WHAT YOU WILL DO: The expected response is a copy of every line in the entries below that includes the word "unfold".

*** Opening GIVEN DATA ***

theorem Dev.openSession_keeps (d : Dev) (n : LinkId) (t : TenantId) (path : AuthPath) (credHash : List Byte) (protocol : Nat) (late : Bool) : d.Keeps (d.openSession n t path credHash protocol late) [.power, .tenants, .bill, .recorder, .met, .lbill, .rBil] := by
  unfold Dev.openSession
  repeat' first | with_reducible exact Dev.Keeps.rfl | ((with_reducible apply Part.within_goal); exact Eq.refl true) | ((with_reducible apply Part.isIn_goal); exact Eq.refl true) | with_reducible apply Dev.Keeps.via (Dev.commitTotals_keeps _) | with_reducible apply Dev.Keeps.via (Dev.onBilling_keeps _ _) | with_reducible apply Dev.Keeps.via (Dev.onBill_keeps _ _ _) | with_reducible apply Dev.Keeps.via (Dev.closeSegment_keeps _ _) | with_reducible apply Dev.Keeps.ite | with_reducible intro _ | extract_lets

theorem Dev.notePower_keeps (d : Dev) (n : LinkId) : d.Keeps (d.notePower n) [.lbill] := by
  unfold Dev.notePower
  repeat' first | with_reducible exact Dev.Keeps.rfl | ((with_reducible apply Part.within_goal); exact Eq.refl true) | ((with_reducible apply Part.isIn_goal); exact Eq.refl true) | with_reducible apply Dev.Keeps.via (Dev.onBill_keeps _ _ _) | with_reducible apply Dev.Keeps.ite | with_reducible intro _ | extract_lets | split | (dsimp +zetaDelta only; split)

theorem Dev.closeSession_keeps (d : Dev) (n : LinkId) (reason : StopReason) : d.Keeps (d.closeSession n reason) [.power, .tenants, .bill, .recorder, .met, .lbill, .rBil, .rTen] := by
  unfold Dev.closeSession
  repeat' first | with_reducible exact Dev.Keeps.rfl | ((with_reducible apply Part.within_goal); exact Eq.refl true) | ((with_reducible apply Part.isIn_goal); exact Eq.refl true) | with_reducible apply Dev.Keeps.via (Dev.charge_keeps _ _) | with_reducible apply Dev.Keeps.via (Dev.closeSegment_keeps _ _) | with_reducible apply Dev.Keeps.via (Dev.notePower_keeps _ _) | with_reducible apply Dev.Keeps.via (Dev.addRecord_keeps _ _ _ _ _ _ _ _) | with_reducible apply Dev.Keeps.via (Dev.onBill_keeps _ _ _) | with_reducible apply Dev.Keeps.via (Dev.commitTotals_keeps _) | with_reducible apply Dev.Keeps.via (Dev.sumResv_keeps _ _) | with_reducible apply Dev.Keeps.via (Dev.onTenant_keeps _ _ _) | with_reducible apply Dev.Keeps.applyIf | with_reducible intro _ | extract_lets | split | (dsimp +zetaDelta only; split)

theorem Dev.beginLapLink_keeps (d : Dev) (n : LinkId) : d.Keeps (d.beginLapLink n) [.met, .lbill] := by
  unfold Dev.beginLapLink
  repeat' first | with_reducible exact Dev.Keeps.rfl | ((with_reducible apply Part.within_goal); exact Eq.refl true) | ((with_reducible apply Part.isIn_goal); exact Eq.refl true) | with_reducible apply Dev.Keeps.via (Dev.onBill_keeps _ _ _) | with_reducible apply Dev.Keeps.via (Dev.onMet_keeps _ _ _) | split | (dsimp +zetaDelta only; split)

theorem Dev.beginLap_keeps (d : Dev) : d.Keeps (d.beginLap) [.pacer, .bill, .met, .lbill, .rPac] := by
  unfold Dev.beginLap
  repeat' first | with_reducible exact Dev.Keeps.rfl | ((with_reducible apply Part.within_goal); exact Eq.refl true) | ((with_reducible apply Part.isIn_goal); exact Eq.refl true) | with_reducible apply Dev.Keeps.via (Dev.onPacer_keeps _ _) | with_reducible apply Dev.Keeps.via (Dev.onBilling_keeps _ _) | with_reducible apply Dev.Keeps.via (Dev.beginLapLink_keeps _ _) | with_reducible apply Dev.Keeps.setReg | with_reducible apply Dev.Keeps.each | with_reducible apply Dev.Keeps.ite | with_reducible intro _ | extract_lets

theorem Dev.closeLap_keeps (d : Dev) (activation : Bool) : d.Keeps (d.closeLap activation) Part.lap := by
  unfold Dev.closeLap
  repeat' first | with_reducible exact Dev.Keeps.rfl | ((with_reducible apply Part.within_goal); exact Eq.refl true) | ((with_reducible apply Part.isIn_goal); exact Eq.refl true) | with_reducible apply Dev.Keeps.via (Dev.notePower_keeps _ _) | with_reducible apply Dev.Keeps.via (Dev.latchLap_keeps _ _) | with_reducible apply Dev.Keeps.via (Dev.charge_keeps _ _) | with_reducible apply Dev.Keeps.via (Dev.closeSegment_keeps _ _) | with_reducible apply Dev.Keeps.via (Dev.reconcile_keeps _) | with_reducible apply Dev.Keeps.via (Dev.lapRecord_keeps _ _ _ _) | with_reducible apply Dev.Keeps.via (Dev.commitTotals_keeps _) | with_reducible apply Dev.Keeps.via (Dev.onPacer_keeps _ _) | with_reducible apply Dev.Keeps.setReg | with_reducible apply Dev.Keeps.each | with_reducible apply Dev.Keeps.applyIf | with_reducible intro _ | extract_lets | dsimp only | (dsimp +zetaDelta only; split)

theorem Dev.flagClosedLap_keeps (d : Dev) (bit : Nat) : d.Keeps (d.flagClosedLap bit) [.bill] := by
  unfold Dev.flagClosedLap
  repeat' first | with_reducible exact Dev.Keeps.rfl | ((with_reducible apply Part.within_goal); exact Eq.refl true) | ((with_reducible apply Part.isIn_goal); exact Eq.refl true) | with_reducible apply Dev.Keeps.via (Dev.onBilling_keeps _ _) | with_reducible apply Dev.Keeps.ite | with_reducible intro _

theorem Dev.mirror_keeps (d : Dev) : d.Keeps (d.mirror) [.power] := by
  unfold Dev.mirror
  repeat' first | with_reducible exact Dev.Keeps.rfl | ((with_reducible apply Part.within_goal); exact Eq.refl true) | ((with_reducible apply Part.isIn_goal); exact Eq.refl true) | with_reducible apply Dev.Keeps.via (Dev.onPower_keeps _ _)

theorem Dev.crossLap_keeps (d : Dev) : d.Keeps (d.crossLap) Part.lap := by
  unfold Dev.crossLap
  repeat' first | with_reducible exact Dev.Keeps.rfl | ((with_reducible apply Part.within_goal); exact Eq.refl true) | ((with_reducible apply Part.isIn_goal); exact Eq.refl true) | with_reducible apply Dev.Keeps.via (Dev.beginLap_keeps _) | with_reducible apply Dev.Keeps.via (Dev.mirror_keeps _) | with_reducible apply Dev.Keeps.via (Dev.periodStep_keeps _) | with_reducible apply Dev.Keeps.via (Dev.closeLap_keeps _ _) | with_reducible apply Dev.Keeps.via (Dev.onPacer_keeps _ _)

*** Closing GIVEN DATA ***

SOLUTION TO THIS EXERCISE:
  unfold Dev.openSession
  unfold Dev.notePower
  unfold Dev.closeSession
  unfold Dev.beginLapLink
  unfold Dev.beginLap
  unfold Dev.closeLap
  unfold Dev.flagClosedLap
  unfold Dev.mirror
  unfold Dev.crossLap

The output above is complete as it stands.